All lines up to and including the one that contains "s.dl := id rfl" are to be transcribed exactly, starting from the first line of the records.

SOURCE RECORDS section start

/-! What each update leaves in its own field. -/

@[simp] theorem State.setChk_chk (f : Checks → Checks) (s : State) : (s.setChk f).chk = f s.chk := id rfl
@[simp] theorem State.setPow_pow (f : Power → Power) (s : State) : (s.setPow f).pow = f s.pow := id rfl
@[simp] theorem State.setDl_dl (f : DieLink → DieLink) (s : State) : (s.setDl f).dl = f s.dl := id rfl
@[simp] theorem State.setEns_ens (f : Ensign → Ensign) (s : State) : (s.setEns f).ens = f s.ens := id rfl
@[simp] theorem State.setGdn_gdn (f : Guidon → Guidon) (s : State) : (s.setGdn f).gdn = f s.gdn := id rfl
@[simp] theorem State.setEng_eng (f : Engine → Engine) (s : State) : (s.setEng f).eng = f s.eng := id rfl
@[simp] theorem State.setThm_thm (f : Thermal → Thermal) (s : State) : (s.setThm f).thm = f s.thm := id rfl
@[simp] theorem State.setLane_fly (s : State) (n : Nat) (f : Lane → Lane) : (s.setLane n f).fly = vmod s.fly n f := id rfl
@[simp] theorem State.setSurf_mem (s : State) (n : Nat) (f : Surface → Surface) : (s.setSurf n f).store.mem = s.store.mem := id rfl
@[simp] theorem State.setSurf_surfs (s : State) (n : Nat) (f : Surface → Surface) : (s.setSurf n f).store.surfs = vmod s.store.surfs n f := id rfl
@[simp] theorem State.storePut_mem (b : Nat) (l : List Byte) (s : State) : (s.storePut b l).store.mem = memPut s.store.mem b l := id rfl
@[simp] theorem State.storePut_surfs (b : Nat) (l : List Byte) (s : State) : (s.storePut b l).store.surfs = s.store.surfs := id rfl
@[simp] theorem State.setStep_step (n : Nat) (s : State) : (s.setStep n).mode.step = n := id rfl
@[simp] theorem State.setAct_shd (s : State) (b : Nat) (v : Word) : (s.setAct b v).regs.shd = s.regs.shd := id rfl
@[simp] theorem State.tick_now (t : Nat) (s : State) : (s.tick t).clk.now = max s.clk.now t := id rfl
@[simp] theorem State.tick_dtime (t : Nat) (s : State) : (s.tick t).clk.dtime = (if s.pow.logicOn then s.clk.run (t - s.clk.now) else s.clk).dtime := id rfl
@[simp] theorem State.tick_queue (t : Nat) (s : State) : (s.tick t).evt.queue = s.evt.queue := id rfl
@[simp] theorem State.tick_evtStore (t : Nat) (s : State) : (s.tick t).evt.store = s.evt.store := id rfl
@[simp] theorem State.tick_actW (t : Nat) (s : State) (a : Nat) : (s.tick t).actW a = s.actW a := id rfl
@[simp] theorem State.tick_act (t : Nat) (s : State) (a : Nat) : (s.tick t).act a = s.act a := id rfl
@[simp] theorem State.tick_flag (t : Nat) (s : State) (a i : Nat) : (s.tick t).flag a i = s.flag a i := id rfl
@[simp] theorem State.tick_fld (t : Nat) (s : State) (a hi lo : Nat) : (s.tick t).fld a hi lo = s.fld a hi lo := id rfl
@[simp] theorem State.setPort_port_same (s : State) (p : Port) (x : PortState) : (s.setPort p x).port p = x := by
  cases p <;> simp [State.setPort, State.port, portIdx]
theorem State.setPort_port_other (s : State) (p q : Port) (x : PortState) (h : q ≠ p) : (s.setPort p x).port q = s.port q := by
  cases p <;> cases q <;> simp_all [State.setPort, State.port, portIdx]
@[simp] theorem State.setPort_setPort (s : State) (p : Port) (x y : PortState) : (s.setPort p x).setPort p y = s.setPort p y := by
  unfold State.setPort
  congr 1
  simp

/-! ### Vectors read and written by number -/

@[simp] theorem vget_vset_same {α : Type} {n : Nat} (v : Vector α (n + 1)) (i : Nat) (x : α) (h : i < n + 1) : vget (vset v i x) i = x := by
  simp [vget, vset, h]

theorem vget_vset_other {α : Type} {n : Nat} (v : Vector α (n + 1)) (i j : Nat) (x : α) (h : j ≠ i) (hj : j < n + 1) : vget (vset v i x) j = vget v j := by
  simp [vget, vset, Ne.symm h, hj]

@[simp] theorem vget_vmod_same {α : Type} {n : Nat} (v : Vector α (n + 1)) (i : Nat) (f : α → α) (h : i < n + 1) : vget (vmod v i f) i = f (vget v i) := by
  simp [vmod, h]

theorem vget_vmod_other {α : Type} {n : Nat} (v : Vector α (n + 1)) (i j : Nat) (f : α → α) (h : j ≠ i) (hj : j < n + 1) : vget (vmod v i f) j = vget v j :=
  vget_vset_other v i j _ h hj

/-! ### Register words -/

theorem wordGet_filter (l : List (Nat × Word)) (a b : Nat) (h : b ≠ a) : wordGet (l.filter (fun p => p.1 != a)) b = wordGet l b := by
  induction l with
  | nil => rfl
  | cons p t ih =>
    obtain ⟨c, w⟩ := p
    by_cases hc : c = a
    · subst hc; simp [wordGet, ih, h]
    · simp [wordGet, ih, hc]

theorem wordGet_none (l : List (Nat × Word)) (a : Nat) (h : ∀ p ∈ l, p.1 ≠ a) : wordGet l a = regReset a := by
  induction l with
  | nil => rfl
  | cons p t ih =>
    obtain ⟨c, w⟩ := p
    have h1 : a ≠ c := fun e => h (c, w) (by simp) e.symm
    simp [wordGet, h1, ih (fun q hq => h q (by simp [hq]))]

theorem wordGet_wordIns (l : List (Nat × Word)) (a b : Nat) (v : Word) (h : ∀ p ∈ l, p.1 ≠ a) :
    wordGet (wordIns a v l) b = if b = a then v else wordGet l b := by
  induction l with
  | nil => rfl
  | cons p t ih =>
    obtain ⟨c, w⟩ := p
    have h1 : c ≠ a := h (c, w) (by simp)
    simp only [wordIns]
    split
    · rfl
    · simp only [wordGet, ih (fun q hq => h q (by simp [hq]))]
      by_cases hb : b = c
      · subst hb; simp [h1]
      · simp [hb]

/-- A register word reads as it was last written, and every other word as before. -/
theorem wordGet_wordPut (l : List (Nat × Word)) (a b : Nat) (v : Word) : wordGet (wordPut l a v) b = if b = a then v else wordGet l b := by
  have hn : ∀ p ∈ l.filter (fun p => p.1 != a), p.1 ≠ a := by
    intro p hp; simpa using (List.mem_filter.mp hp).2
  unfold wordPut
  by_cases hv : v = regReset a
  · by_cases hb : b = a
    · subst hb; simp only [hv, if_true]; exact wordGet_none _ _ hn
    · simp only [hv, if_true, hb, if_false]; exact wordGet_filter l a b hb
  · simp only [hv, if_false]
    rw [wordGet_wordIns _ _ _ _ hn]
    by_cases hb : b = a
    · simp [hb]
    · simp only [hb, if_false]; exact wordGet_filter l a b hb

@[simp] theorem State.setAct_actW (s : State) (a b : Nat) (v : Word) : (s.setAct a v).actW b = if b = a then v else s.actW b := wordGet_wordPut _ _ _ _
@[simp] theorem State.setShd_shdW (s : State) (a b : Nat) (v : Word) : (s.setShd a v).shdW b = if b = a then v else s.shdW b := wordGet_wordPut _ _ _ _
@[simp] theorem State.setShd_actW (s : State) (a b : Nat) (v : Word) : (s.setShd a v).actW b = s.actW b := id rfl
@[simp] theorem State.setAct_shdW (s : State) (a b : Nat) (v : Word) : (s.setAct a v).shdW b = s.shdW b := id rfl
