-- ==== Sys2Proof/Laws/Ops.lean ====
section
/-! SUPPORT. The frame of each shared operation: the fields that it leaves alone. -/

namespace Sys2Proof.Machine
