-- ==== Sys2Proof/Laws/PerInstr.lean ====
section
/-! SUPPORT. The family Retime of per-command statements: the instant of a command is its own operand, and no other check depends on it. -/

namespace Sys2Proof.Laws.Retime

/-- A command moved to another instant happens then, and is well formed where it was. -/
def Statement (i : Instr) : Prop := ∀ u : Nat, (i.retime u).instant = u ∧ (i.retime u).wf = i.wf
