-- ==== Sys2Proof/Tests/Slice0.lean ====
section
/-! SUPPORT. Tests: ill-formed commands refused, values that the spec works out, a few single steps, and for every statement with hypotheses
a state and operands that meet them, clause by clause (`test_witness_<statement>`). -/

namespace Sys2Proof.Tests

open Sys2Proof Sys2Proof.Machine

set_option Elab.async false

/-! ### Ill-formed commands are refused, one for each check -/

def smokeHead : HoistHead := { epoch := 0, cseq := 0, hcrc := 0, bcrc := 0 }
def smokeHTrain : HoistTrainMsg :=
  { phase := 1, count := 0, rseq := 0, pre := 0, main := 0, post := 0, tapStatus := 0, flags := 0, hreq := 0, hrseq := 0,
    ready := true }

theorem test_wf_regWrite : (Instr.regWrite 0 .cspi 0 0 0 (List.replicate 255 0)).wf = false := by decide +kernel
theorem test_wf_regWrite_ok : (Instr.regWrite 0 .cspi 0 0 0 (List.replicate 254 0)).wf = true := by decide +kernel
theorem test_wf_objlist : (Instr.objlist 0 .cspi 0 0 0 0 0 (List.replicate 1021 0)).wf = false := by decide +kernel
theorem test_wf_engineNvWrite : (Instr.engineNvWrite 0 .cspi 0 0 0 0 (List.replicate 1017 0)).wf = false := by decide +kernel
theorem test_wf_put : (Instr.put 0 .cspi []).wf = false := by decide +kernel
theorem test_wf_get : (Instr.get 0 .cspi 0).wf = false := by decide +kernel
theorem test_wf_vid (d : List Byte) (h : 65536 ≤ d.length) : (Instr.vid 0 smokeHead 0 0 d).wf = false :=
  decide_eq_false (by omega)
theorem test_wf_obj (d : List Byte) (h : 65532 ≤ d.length) : (Instr.obj 0 smokeHead 0 0 0 d).wf = false :=
  decide_eq_false (by omega)
theorem test_wf_cmd (d : List Byte) (h : 65536 ≤ d.length) : (Instr.cmd 0 smokeHead d).wf = false :=
  decide_eq_false (by omega)
def smokeGroup : GroupHeard := { headers := List.replicate 30 0, lens := List.replicate 30 0, laneId := 0, mseq := 0 }
theorem test_wf_fecGroup : (Instr.fecGroup 0 0 545 smokeGroup).wf = false ∧
    (Instr.fecGroup 0 0 544 { smokeGroup with headers := List.replicate 29 1 }).wf = false ∧
    (Instr.fecGroup 0 0 544 { smokeGroup with lens := List.replicate 29 1 }).wf = false ∧ (Instr.fecGroup 0 0 544 smokeGroup).wf = true := by decide +kernel
/-- 0x01, 0x02 and 0x03 begin PUT, GET and STAT (R92). -/
theorem test_wf_resync : [0, 1, 2, 3, 4].map (fun b => (Instr.resync 0 .cspi [b]).wf) = [true, false, false, false, true] := by decide +kernel
theorem test_wf_hoistTrain : (Instr.hoistTrain 0 0 { smokeHTrain with phase := 16 }).wf = false := by decide +kernel
theorem test_wf_storeAccess :
    (Instr.storeAccess 0 [] [(3, .corrected), (3, .uncorrectable)]).wf = false := by decide +kernel
theorem test_wf_patchCheckDone (d : List Byte) (h : 262145 ≤ d.length) : (Instr.patchCheckDone 0 [] [] d []).wf = false :=
  decide_eq_false (by omega)
theorem test_wf_supplyThreshold : (Instr.supplyThreshold 0 .vbatSag true 65536).wf = false := by decide +kernel
theorem test_wf_markack : (Instr.markack 0 0 0 32768 0).wf = false := by decide +kernel
theorem test_wf_trainMessage :
    (Instr.trainMessage 0 0 { phase := 256, ahi := 0, alo := 0, flags := 0, rseq := 0, req := 0 }).wf = false := by decide +kernel
theorem test_wf_nvdata : (Instr.nvdata 0 0 0 (List.replicate 6 0)).wf = false := by decide +kernel

/-! ### Values the spec works out -/

/-- R26's example: frame 0x0003 is later than frame 0xFFFE. -/
theorem test_serial : later 16 0x0003 0xFFFE = true ∧ later 16 0xFFFE 0x0003 = false ∧ later 16 0x8000 0 = false := by decide +kernel
/-- Chapter 2: the COMMIT of tag 0x21 with GROUPMASK 1 is 5C 18 21 00 04 00 01 00 00 00, then four bytes. -/
theorem test_commit_packet : (commandPacket 7 0x21 0 (.commit 1)).take 10 = [0x5C, 0x18, 0x21, 0, 4, 0, 1, 0, 0, 0] ∧
    (commandPacket 7 0x21 0 (.commit 1)).length = 14 := by decide +kernel
/-- Chapter 3: 128 tiles of ATC-CA16 take 1,032 words; uncompressed 1,024. -/
theorem test_footprint : footWords 0x13 256 128 0 = 1032 ∧ footWords 3 256 128 1024 = 1024 := by decide +kernel
/-- Chapter 4: cubic coefficients at phase 16, and the horizontal result of layer 0. -/
theorem test_cubic : filterTaps 2 16 = [(-1, -72), (0, 888), (1, 232), (2, -24)] ∧
    filterSum (filterTaps 2 16) 500 1023 (fun c => 20000 + 400 * (c - 499)) = 20500 := by decide +kernel
theorem test_tap_position : tapOf (srcPos 1001 32768) = 500 ∧ phaseOf (srcPos 1001 32768) = 16 ∧
    tapOf (srcPos 300 32768) = 149 ∧ phaseOf (srcPos 300 32768) = 48 := by decide +kernel
/-- Table 5.7. -/
theorem test_ceiling : [255, 239, 223, 127, 15, 0].map ceilCap = [65535, 32768, 16384, 256, 2, 0] := by decide +kernel
/-- Chapter 5: the token example, before and after throttling. -/
theorem test_tokens_full : allocate (List.replicate 16 64) [40, 40, 40, 140, 100, 40, 40, 40, 40, 40, 40, 120, 90, 40, 40, 40] =
    ([40, 40, 40, 140, 100, 40, 40, 40, 40, 40, 40, 120, 90, 40, 40, 40], 94) := by decide +kernel
theorem test_tokens_short : allocate (List.replicate 16 64) [60, 60, 60, 210, 150, 60, 60, 60, 60, 60, 60, 180, 135, 60, 60, 60] =
    ([60, 60, 60, 81, 74, 60, 60, 60, 60, 60, 60, 77, 72, 60, 60, 60], 0) := by decide +kernel
theorem test_scale : scaleOf 16000 81 210 (210 * 15625000000) = 25278 ∧ scaleOf 16000 74 150 (150 * 15625000000) = 32331 ∧
    scaleOf 16000 77 180 (180 * 15625000000) = 28034 := by decide +kernel
/-- Chapter 5: the angles and the zone of the oncoming car, class 0. -/
def smokeCar : Object := { x0 := -3400, x1 := -3000, y0 := -250, y1 := 50, vx := -150, vy := 0, capofs := 0, cls := 0, margin := 5, objid := 0 }
def smokeMask : MaskCfg := State.reset.maskCfg 0
theorem test_zone_angles : zoneAngles smokeMask 340000 smokeCar 3125000 4166667 = (-3556, -2854, -350, 400) := by decide +kernel
theorem test_zone : zoneOf smokeMask 340000 smokeCar 3125000 4166667 = some { c0 := 841, c1 := 877, r0 := 235, r1 := 273, cap := 0 } := by
  decide +kernel
theorem test_guidon_cells : coarseCell [{ c0 := 841, c1 := 877, r0 := 235, r1 := 273, cap := 0 }] 105 29 = 0 ∧
    coarseCell [{ c0 := 841, c1 := 877, r0 := 235, r1 := 273, cap := 0 }] 104 29 = 255 := by decide +kernel
/-- Pass starts at 960 Hz (chapter 5). -/
theorem test_pass_times : [1, 2, 3, 4].map (passTime 0 960) = [1041667, 2083333, 3125000, 4166667] := by decide +kernel
/-- Chapter 7: OFS of lanes 3 and 11. -/
theorem test_fstart_ofs : fstartOfs 2990000 1848 = 11953 ∧ fstartOfs 2947500 4180 = 11773 := by decide +kernel
/-- Chapter 0: header 0x2D is the levels -1, +1, +3, -3, which are 1, 2, 3 and 0 in ascending order. -/
theorem test_levels : fullLevels (bitsOfBytes [0x2D]) = [1, 2, 3, 0] := by decide +kernel
/-- Chapter 9: 1,024 VID bytes cost two credits, 4,096 eight; 1 byte costs one. -/
theorem test_vid_cost : vidCost 1024 = 2 ∧ vidCost 4096 = 8 ∧ vidCost 1 = 1 := by decide +kernel
/-- Chapter 18: the shadow view of BUN.LAYER[12].SRCWH, and the reserved word after it. -/
theorem test_layer_address : addrPlain 0x8304C2 = layerAddr 12 + 2 ∧ (regInfo 0x304C2).isSome = true := by decide +kernel
def checkBytes : List Byte := [0x31, 0x32, 0x33, 0x34, 0x35, 0x36, 0x37, 0x38, 0x39]
/-- The published check values of the two CRCs: 123456789 gives CBF43926 and E3069283 under a seed of 0. -/
theorem test_crcs : crc32 0 checkBytes = 0xCBF43926#32 ∧ crc32c 0 checkBytes = 0xE3069283#32 := by decide +kernel
/-- Chapter 17: a thermistor of 10 kΩ and 3,435 K reads about 333 Ω at 150 °C and 248 kΩ at -40 °C. -/
theorem test_ntc : ntcTemp 333 10000 3435 = 2399 ∧ ntcTemp 248000 10000 3435 = -640 ∧ ntcTemp 10000 10000 3435 = 400 := by decide +kernel
/-- FIPS 180-4's example for "abc", and twice the base point of P-256. -/
theorem test_sha256 : sha256 [0x61, 0x62, 0x63] = 0xba7816bf8f01cfea414140de5dae2223b00361a396177a9cb410ff61f20015ad := by decide +kernel
theorem test_p256 : pointMul 2 (some p256G) 256 = some (0x7CF27B188D034F7E8A52380304B51AC3C08969E277F21B35A60B48FC47669978,
    0x07775510DB8ED040293D9AC69F7430DBBA7DADE63CE982299E04B79D227873D1) := by decide +kernel
/-- R384: 34 bytes of parity; a group of zeros has none. -/
theorem test_rs : (rsParity (List.replicate 4 0)) = List.replicate 34 0 ∧ rsParity [1] = rsGenerator := by decide +kernel
/-- R383: a lane's slots 30 and 31 of a group are parity, slot 8,192 a marker. -/
theorem test_slots : ([29, 30, 31, 32, 8191, 8192, 8193].map slotData) = [true, false, false, true, false, false, true] := by decide +kernel
/-- The table gives no row bits. -/
theorem test_no_words : decodeTableWord 8 0 = none ∧ decodeTableWord 32 0xFFFFFFFF = none := by decide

SOURCE RECORDS section end

→ **RESULT OF THE EXERCISE**
/-! What each update leaves in its own field. -/

@[simp] theorem State.setChk_chk (f : Checks → Checks) (s : State) : (s.setChk f).chk = f s.chk := id rfl
@[simp] theorem State.setPow_pow (f : Power → Power) (s : State) : (s.setPow f).pow = f s.pow := id rfl
@[simp] theorem State.setDl_dl (f : DieLink → DieLink) (s : State) : (s.setDl f).dl = f s.dl := id rfl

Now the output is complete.